What's going on?
On Wednesday, better-than-expected earnings updates from established US retailers Target and Lowe’s made for a curious comparison with retail startups Global Fashion Group (GFG) and Jumia.
What does this mean?
Lowe’s update could keep industry neighbor Home Depot up at night: it reported better-than-expected quarterly sales growth and profit. And major retailer Target (“Tar-jay”) was right on the money on Wednesday, also posting higher-than-expected sales and profit. The latter figure in particular might’ve surprised investors given Target’s significant investment in ecommerce, which typically hampers profits. Target, like Walmart, capped off its hot streak by raising its profit prediction for the year.

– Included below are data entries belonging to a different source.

-- ==== Sys2Proof/WellFormed.lean ====
section
/-!
DEFINITION. The operand checks of an encoding (03: R81, R82, and the ranges of the opcode maps, Tables 3-2 and 3-4 to 3-7).
An encoding whose operands fail these checks is no instruction and raises ILLEGAL (R82).
-/

namespace Sys2Proof

/-- A 64-bit lane operand names an even register (R13, R81). -/
def VReg.isPair (v : VReg) : Bool := v.toNat % 2 == 0

/-- A 128-bit lane operand names a multiple of 4 (R81). -/
def VReg.isQuad (v : VReg) : Bool := v.toNat % 4 == 0

/-- A scalar operand that names `k + 1` consecutive registers: not `s0`, and none above `s63` (R81). -/
def SReg.isRun (s : SReg) (k : Nat) : Bool := s.toNat != 0 && decide (s.toNat + k ≤ 63)

/-- KSC 5 and 6 are reserved; with KSC 7 there is no lane term and VA is zero (R77). -/
def Addr.wf (m : Addr) : Bool :=
  m.ksc != 5 && m.ksc != 6 && (m.ksc != 7 || m.va == 0)

/-- A register of a lane load: a pair for `.64`, a quad for `.128` (R92). -/
def LdW.regOk : LdW → VReg → Bool
  | .w64, v => v.isPair
  | .w128, v => v.isQuad
  | _, _ => true

/-- A register of a lane store: a pair for `.64`, a quad for `.128` (R92). -/
def StW.regOk : StW → VReg → Bool
  | .b64, v => v.isPair
  | .b128, v => v.isQuad
  | _, _ => true

/-- A register of an atomic: a pair for `.add.i64` and `.cas` (Table 3-6). -/
def AtOp.regOk : AtOp → VReg → Bool
  | .addI64, v => v.isPair
  | .cas, v => v.isPair
  | _, _ => true

/-- A register of a no-return atomic: a pair for `.add.i64` (Table 3-6). -/
def RedOp.regOk : RedOp → VReg → Bool
  | .addI64, v => v.isPair
  | _, _ => true

/-- The coordinate operand of a copy: `s0` for zero coordinates, or three consecutive registers (R81, R191). -/
def CopyOps.wf (o : CopyOps) : Bool := o.sc == 0 || decide (o.sc.toNat + 2 ≤ 63)

/-- The operand checks of R81 and of the opcode maps. The rows without an encoding have none. -/
def Instr.wf : Instr → Bool
  | .sget _ n | .sset _ n => decide (n.toNat ≤ 17)
  | .regrel n | .regclm n => decide (1 ≤ n.toNat ∧ n.toNat ≤ 31)
  | .regang m => m != 0
  | .bfeI _ _ _ p l | .bfeN _ _ _ p l | .bfi _ _ _ p l => decide (p.toNat ≤ 31 ∧ 1 ≤ l.toNat ∧ l.toNat ≤ 32)
  | .add64 _ d a b => d.isPair && a.isPair && b.isPair
  | .mad64N _ d _ _ c => d.isPair && c.isPair
  | .lea64 _ d a _ k => d.isPair && a.isPair && decide (k.toNat ≤ 63)
  | .shflXor _ _ _ n | .shflUp _ _ _ n | .shflDn _ _ _ n => decide (n.toNat ≤ 31)
  | .bcast _ _ _ k => decide (k.toNat ≤ 31)
  | .bscale _ _ _ f => decide (2 ≤ f.toNat ∧ f.toNat ≤ 4)
  | .ld w _ d m | .ldl w _ d m | .ldt w _ d m => w.regOk d && m.wf
  | .st w _ d m | .stl w _ d m | .stt w _ d m => w.regOk d && m.wf
  | .ldp w _ d va _ => w.regOk d && va.isPair
  | .stp w _ d va _ => w.regOk d && va.isPair
  | .wld _ _ m | .wst _ _ m | .ald _ _ m | .ast _ _ m | .accld _ _ m | .accst _ _ m => m.wf
  | .atom op _ d m | .atl op _ d m => op.regOk d && m.wf
  | .redAtomic op _ d m => op.regOk d && m.wf
  | .pf _ m => m.wf
  | .tcpyG2a o | .tcpyG2w o | .tcpyA2g o | .tcpyG2l o | .tcpyL2g o | .tcpyG2g o | .tcpyG2gStamp o => o.wf
  | .cfpop d => d.isRun 3
  | .tstat d => d.isRun 1
  | .xsort _ _ _ f => !f.seg
  | .xtopk _ _ _ _ f => !f.seg
  | .xscan _ _ _ f => !f.desc && (!f.seg || f.pair)
  | _ => true

/-- An instruction whose operands are in range. -/
abbrev Instr.WF (i : Instr) : Prop := i.wf = true

end Sys2Proof
end

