/-- The class A words of instructions (Table 3-4). -/
def encodeA : Instr → Option WordA
  | .add d a b => some (.r 0x01 d a b 0)
  | .sub d a b => some (.r 0x02 d a b 0)
  | .mul d a b => some (.r 0x03 d a b 0)
  | .mulhI d a b => some (.r 0x04 d a b 0)
  | .mulhN d a b => some (.r 0x05 d a b 0)
  | .divI d a b => some (.r 0x06 d a b 0)
  | .divN d a b => some (.r 0x07 d a b 0)
  | .remI d a b => some (.r 0x08 d a b 0)
  | .remN d a b => some (.r 0x09 d a b 0)
  | .and d a b => some (.r 0x0A d a b 0)
  | .or d a b => some (.r 0x0B d a b 0)
  | .xor d a b => some (.r 0x0C d a b 0)
  | .andn d a b => some (.r 0x0D d a b 0)
  | .shl d a b => some (.r 0x0E d a b 0)
  | .shrN d a b => some (.r 0x0F d a b 0)
  | .shrI d a b => some (.r 0x10 d a b 0)
  | .rot d a b => some (.r 0x11 d a b 0)
  | .minI d a b => some (.r 0x12 d a b 0)
  | .minN d a b => some (.r 0x13 d a b 0)
  | .maxI d a b => some (.r 0x14 d a b 0)
  | .maxN d a b => some (.r 0x15 d a b 0)
  | .sel d a b c => some (.r 0x16 d a b c)
  | .lea d a b c => some (.r 0x17 d a b c)
  | .clz d a => some (.r 0x18 d a 0 0)
  | .ctz d a => some (.r 0x19 d a 0 0)
  | .popc d a => some (.r 0x1A d a 0 0)
  | .sext d a c => some (.r 0x1B d a 0 c)
  | .zext d a c => some (.r 0x1C d a 0 c)
  | .mov d a => some (.r 0x1D d a 0 0)
  | .cmpEq d a b => some (.r 0x20 d a b 0)
  | .cmpNe d a b => some (.r 0x21 d a b 0)
  | .cmpLtI d a b => some (.r 0x22 d a b 0)
  | .cmpLtN d a b => some (.r 0x23 d a b 0)
  | .cmpLeI d a b => some (.r 0x24 d a b 0)
  | .cmpLeN d a b => some (.r 0x25 d a b 0)
  | .addi d a i => some (.i 0x28 d a i)
  | .andi d a i => some (.i 0x29 d a i)
  | .ori d a i => some (.i 0x2A d a i)
  | .xori d a i => some (.i 0x2B d a i)
  | .shli d a c => some (.r 0x2C d a 0 c)
  | .shriN d a c => some (.r 0x2D d a 0 c)
  | .shriI d a c => some (.r 0x2E d a 0 c)
  | .li d i => some (.l 0x30 d i)
  | .lih d i => some (.l 0x31 d (0#2 ++ i))
  | .br o => some (.j 0x38 0 o)
  | .call o => some (.j 0x39 0 o)
  | .bz d i => some (.l 0x3A d i)
  | .bnz d i => some (.l 0x3B d i)
  | .bmany c o => some (.j 0x3C c o)
  | .bmall c o => some (.j 0x3D c o)
  | .bmnone c o => some (.j 0x3E c o)
  | .jr a => some (.r 0x3F 0 a 0 0)
  | .ret => some (.r 0x40 0 0 0 0)
  | .trap i => some (.i 0x41 0 0 i)
  | .rett => some (.r 0x42 0 0 0 0)
  | .wait ld st cp tl fx => some (.i 0x43 ld st (cp ++ tl ++ fx))
  | .sget d i => some (.i 0x48 d 0 i)
  | .sset a i => some (.i 0x49 0 a i)
  | .cclrReg a => some (.r 0x4A 0 a 0 0)
  | .cclrImm c => some (.r 0x4B 0 0 0 c)
  | .regrel c => some (.r 0x50 0 0 0 c)
  | .regclm c => some (.r 0x51 0 0 0 c)
  | .mget d a => some (.r 0x58 d a.bits6 0 0)
  | .mset d a => some (.r 0x59 d.bits6 a 0 0)
  | .mand d a b => some (.r 0x5A d.bits6 a.bits6 b.bits6 0)
  | .mor d a b => some (.r 0x5B d.bits6 a.bits6 b.bits6 0)
  | .mxor d a b => some (.r 0x5C d.bits6 a.bits6 b.bits6 0)
  | .mandn d a b => some (.r 0x5D d.bits6 a.bits6 b.bits6 0)
  | .mnot d a => some (.r 0x5E d.bits6 a.bits6 0 0)
  | .mpop d a => some (.r 0x5F d a.bits6 0 0)
  | .mffs d a => some (.r 0x60 d a.bits6 0 0)
  | .sld8 d a i => some (.i 0x68 d a i)
  | .sld16 d a i => some (.i 0x69 d a i)
  | .sld32 d a i => some (.i 0x6A d a i)
  | .sld64 d a i => some (.i 0x6B d a i)
  | .sst8 d a i => some (.i 0x6C d a i)
  | .sst16 d a i => some (.i 0x6D d a i)
  | .sst32 d a i => some (.i 0x6E d a i)
  | .sst64 d a i => some (.i 0x6F d a i)
  | .mon a i => some (.i 0x70 0 a i)
  | .mwait a => some (.r 0x71 0 a 0 0)
  | .tagwaitAny a => some (.r 0x72 0 a 0 0)
  | .tagwaitAll a => some (.r 0x73 0 a 0 0)
  | .tagffs d a => some (.r 0x74 d a 0 0)
  | .cinc d a i => some (.i 0x75 d a i)
  | .bbinit d a i => some (.i 0x76 d a i)
  | .bbexp d a i => some (.i 0x77 d a i)
  | .bbexpNum d b => some (.i 0x78 d 0 (0#8 ++ b))
  | .bbwait a i => some (.i 0x79 0 a i)
  | .bbwaitNum b => some (.i 0x7A 0 0 (0#8 ++ b))
  | _ => .none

But investors were reminded high-growth ecommerce isn’t without cost: German-listed online fashion retailer GFG reported 17% revenue growth last quarter, but higher losses compared to the same time last year. And likewise, second-quarter results from Jumia – Africa’s answer to Amazon – showed it’s some way off breaking even too.
Why should I care?
For markets: Startups vs. grownups.
GFG and Jumia specialize in emerging markets, so they don’t have much crossover with US retailers – except when it comes to competing for global investors’ cash. Investors must decide whether they’d prefer a high-growth but loss-making startup or a slower-growth but profitable incumbent. This round went to the stalwarts: Target and Lowe’s shares rose by 20% and 10% (tweet this), perhaps because they’re reinvesting profits into their own “startup-esque” brands. Meanwhile, GFG’s stock rose 2% and Jumia’s fell 10%. Investors might be wary about both companies’ links with notoriously aggressive tech investor Rocket Internet.
The bigger picture: Suppliers are the next battleground.
Delayed US tariffs on some Chinese products will keep the wolf from some retailers’ revolving doors until Christmas, but they’ll need to convince suppliers not to increase prices to keep it fed through 2020. The biggest retailers might be influential enough to keep costs down, but startups could find they don’t have enough leverage – putting profitability further out of reach.